Why not? The South China Sea is said to be the ‘heart’ of Eurasia’s navigable rimland, dotted by the Malacca, Sunda, Lombok, and Makassar straits, where global sea routes converge. Through this throat of the Western Pacific and Indian oceans passes more than half of the world’s annual merchant fleet tonnage and a third of all maritime traffic worldwide. The oil transported through the Malacca Strait from the Indian Ocean, en route to East Asia through the South China Sea, is triple the amount that passes through the Suez Canal and fifteen times the amount that transits the Panama Canal. In a way it is more important than the Persian Gulf.
China stakes claim to the heart of the entire South China Sea in a grand loop — the “cow’s tongue” as the loop is called — surrounding these island groups from China’s Hainan Island south 1,200 miles to near Singapore and Malaysia. Trouble is, practical considerations govern the settlement of the border dispute, not the inflexible historical perceptions. Historical ‘claims’ often mislead. Iraq, for instance, asserted that Kuwait was previously under Ottoman rule and that Iraq ‘inherited’ the right to rule Kuwait from the Ottomans. Historians take pains to show that Kuwait was never a part of Iraq, and indeed that Kuwait was independent from the ancient Ottoman Empire, from which Iraq was later carved by colonial powers. The Qing dynasty, from its foundation in 1644 to its zenith in the 18th century, took part in massive expansion of Chinese territory to the west and south.
In the nineteenth century, with the expiry of the Qing dynasty — the ‘sick man of East Asia’ — China lost much of its territory—the southern tributaries of Nepal and Burma to Great Britain; Indochina to France; Taiwan and the tributaries of Korea and Sakhalin to Japan; and Mongolia, Amuria, and Ussuria to Russia, which interestingly became later the basis of its ‘historical’ claim to the vast sweep of land it once had. Unreconciled to many of these Qing territorial losses and guided thus by a ‘history’ of one-time possession or exploration, China picked up territorial disputes with all of its neighbours, though most of which have been settled by now. The trouble is it still makes unrealised territorial claims — the island of Taiwan, 45,000 square miles of territory in three parcels disputed with India, smaller border claims with other neighbours, and several sets of islands in the East China and South China seas.
China needs to realise that its dogged intransigence runs counter to its doctrine of “peaceful rise” as it may well lead to the bandwagoning of nations under the US auspices locked in an adversarial relationship with it.

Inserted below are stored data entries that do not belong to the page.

-- ==== Sys2Proof/Machine/Form.lean ====
section
/-! DEFINITION. The shapes of the instructions that are not plain register arithmetic: one body over the active set,
the branch family, whose crazed guards derail (R395, R401), and the warp-level instructions, which execute once for the
released threads (R37, R43, R199). -/

namespace Sys2Proof.Machine

/-! ## One body over the active set -/

/-- An instruction with a body of its own. -/
structure Form where
  h : Hdr
  size : Nat
  /-- It honours `C` (R96). -/
  chains : Bool
  /-- Vector registers it reads or writes, as ranges. -/
  regs : List (Nat × Nat)
  /-- The cause of a fault of the whole instruction known at issue: the derail form (R399). -/
  fault : Lane → Option Nat

/-- Run it: `body pc act l` acts for the active set `act`, after the batch has advanced; the instruction stood at
`pc`. An instruction that reads or writes a register with a load outstanding waits (R189); where no thread is active, none
derails (R96). -/
def Form.run (f : Form) (body : VAddr → List Nat → Lane → Lane) (l : Lane) : Lane :=
  let b := l.w.batch
  let act := b.filter (fun t => guardHolds f.h (l.w.th t))
  let pc := l.w.pc
  if !l.w.ready f.regs then l
  else
    match (if act.isEmpty then none else f.fault l) with
    | some c => ((l.advance b f.size).endChain.derailAll act pc c none).settle b
    | none =>
      let l1 := body pc act (l.advance b f.size)
      (if f.chains then (l1.shiftIdle act).nextChain f.h.chain else l1.endChain).settle b

/-- A form on the lane alone. -/
def Form.exec (f : Form) (body : VAddr → List Nat → Lane → Lane) (s : State) : Out := onLane s (f.run body)

/-- `some 0x01` where `b`. -/
def illegal (b : Bool) : Option Nat := if b then some 0x01 else none

/-- A source read for thread `t`: value and craze. An invalid latch originates a craze of cause 0x03 (R407), or counts
as discarded where `disc` (R403). -/
def Lane.readOne (l : Lane) (t : Nat) (pc : VAddr) (lit : Word) (k : OKind) (disc : Bool) (x : Src) :
    Lane × DWord × Option Word :=
  let l := l.scrub t pc (srcRegs (if k.wide then 2 else 1) x)
  match readSrc l.w (l.w.th t) lit k x with
  | some (v, c) => (l, v, c)
  | none =>
    if disc then (l.discard 1, 0, some 0)
    else
      let (l, p) := l.originate 0x03 0 t pc none false
      (l, 0, some p)

/-- A list of sources read for thread `t`: one new craze serves all the thread's invalid latches. -/
def Lane.readAll (l : Lane) (t : Nat) (pc : VAddr) (lit : Word) (disc : Bool) :
    List (Src × OKind) → Option Word → Lane × List (DWord × Option Word)
  | [], _ => (l, [])
  | (x, k) :: xs, fresh =>
    let l := l.scrub t pc (srcRegs (if k.wide then 2 else 1) x)
    match readSrc l.w (l.w.th t) lit k x, fresh with
    | some r, _ =>
      let (l, rs) := l.readAll t pc lit disc xs fresh
      (l, r :: rs)
    | none, some p =>
      let (l, rs) := l.readAll t pc lit disc xs fresh
      (l, (0, some p) :: rs)
    | none, none =>
      let (l, p) := if disc then (l.discard 1, (0 : Word)) else l.originate 0x03 0 t pc none false
      let (l, rs) := l.readAll t pc lit disc xs (some p)
      (l, (0, some p) :: rs)

/-! ## The branch family -/

/-- What one thread of a branch does. -/
inductive Turn where
  /-- It goes on as this thread. -/
  | go (x : Thread)
  /-- It derails with a payload that exists. -/
  | crazed (p : Word)
  /-- It meets a fault of its own: cause and address (R399). -/
  | fault (cause : Nat) (va : Option VAddr)

/-- Apply a turn to thread `t` of an instruction at `pc`. -/
def Lane.turn (l : Lane) (t : Nat) (pc : VAddr) : Turn → Lane
  | .go x => l.setTh t x
  | .crazed p => l.derail t p
  | .fault c va =>
    let (l, p) := l.originate c 0 t pc va false
    l.derail t p

/-- Does the turn derail? -/
def Turn.derails : Turn → Bool
  | .go _ => false
  | _ => true

/-- An instruction of the branch family `bra` to `exit`: a crazed guard derails its thread (R395); `fault`, with the
target as the record's address where that is misaligned, takes the derail form for the active set; `g pc l t x` is the turn of active thread `x`, which has advanced. A derail ends the chain
(R401). -/
def branch (f : Form) (target : VAddr → Option VAddr) (g : VAddr → Lane → Nat → Thread → Turn) (l : Lane) : Lane :=
  let b := l.w.batch
  let pc := l.w.pc
  let cg := fun (t : Nat) => (l.w.th t).predCraze f.h.guard
  let act := b.filter (fun t => guardHolds f.h (l.w.th t))
  if !l.w.ready f.regs then l
  else
    let clean := act.filter (fun t => (cg t).isNone)
    let l0 := l.advance b f.size
    let (l1, turns) := match f.fault l, clean with
      | some c, t :: _ =>
        let (l1, p) := l0.originate c 0 t pc (if c = 0x08 then target pc else none) true
        (l1, act.map (fun t => (t, Turn.crazed ((cg t).getD p))))
      | _, _ => (l0, act.map (fun t => (t, match cg t with
          | some p => Turn.crazed p
          | none => g pc l t (l0.w.th t))))
    let l2 := turns.foldl (fun l e => l.turn e.1 pc e.2) l1
    (if turns.any (fun e => e.2.derails) || !f.chains then l2.endChain
     else (l2.shiftIdle (turns.map Prod.fst)).nextChain f.h.chain).settle b

/-! ## Warp-level instructions -/

/-- Mark the released threads of the warp as running on. -/
def Lane.unrelease (l : Lane) (ts : List Nat) : Lane :=
  { l with w := { l.w with thr := (List.range 32).map (fun t =>
      let x := l.w.th t
      if ts.contains t then { x with st := .eligible, derailed := false } else x) } }

/-- Move the threads `ts` to `pc`. -/
def Lane.moveTo (l : Lane) (ts : List Nat) (pc : VAddr) : Lane :=
  { l with w := { l.w with thr := (List.range 32).map (fun t =>
      let x := l.w.th t
      if ts.contains t then { x with pc := pc, st := .eligible } else x) } }

/-- The released threads of a guarded warp-level word derail (R399, R404). -/
def Lane.guarded (l : Lane) (size : Nat) (pc : VAddr) (ts : List Nat) : Lane :=
  (l.moveTo ts (pc + BitVec.ofNat 57 size)).derailAll ts pc 0x01 none

/-- The form shared by `rgn`, `commit`, `bar`, `kbar`, `abort`, `replay` and `trap` (R43, R199): a thread that reaches the
instruction parks at convergence; when convergence releases threads there, it executes once, with the released threads as its
active set. `body pc ts l` executes it; its threads still stand at `pc`. With a guard they derail instead (R404). -/
def warpLevel (h : Hdr) (size : Nat) (body : VAddr → List Nat → Lane → Lane) (l : Lane) : Lane :=
  let b := l.w.batch
  let pc := l.w.pc
  let rel := b.filter (fun t => (l.w.th t).st == .released)
  let body := if unguarded h then body else fun pc ts l => l.guarded size pc ts
  if rel.isEmpty then
    let w1 : Warp := { l.w with thr := (List.range 32).map (fun t =>
      let x : Thread := l.w.th t
      if b.contains t then { x with st := .parkedConv false, derailed := false } else x) }
    let l2 := ({ l with w := w1 }.endChain).settle b
    let now := (List.range 32).filter (fun t => (l2.w.th t).st == .released && (l2.w.th t).pc == pc)
    if now.isEmpty then l2 else (body pc now (l2.unrelease now)).settle now
  else (body pc rel (l.endChain.unrelease rel)).settle rel

/-- Park thread `t`, which stays at `pc`. -/
def Lane.parkAt (l : Lane) (t : Nat) (pc : VAddr) (st : TState) : Lane := l.setTh t { l.w.th t with pc := pc, st := st }

/-- Park the threads `ts` at `pc`. -/
def Lane.parkAll (l : Lane) (ts : List Nat) (pc : VAddr) (p : Park) : Lane :=
  ts.foldl (fun l t => l.parkAt t pc (.parkedEvent p)) l

end Sys2Proof.Machine
end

Besides its economic and political clout all through the Asian region, the US nurses defence relationships of multiple kinds around China’s immediate periphery with not only South Korea, Japan, Taiwan, the Philippines, Vietnam and Thailand, but also with India, Pakistan, Afghanistan, and Kyrgyzstan. Already the US with its Pacific Command headquarters in Honolulu, its giant military base on the Pacific island of Guam (6,000 miles from the continental US, but only 2,000 miles from China) and its dominating naval presence in the South and East China Seas breathes down China’s neck. Alongside shelving sovereignty disputes in the East and South China Seas and minimising tensions with ASEAN and with Japan, China’s calling card should be to emphasise multilateral diplomacy and economic integration with its neighbours.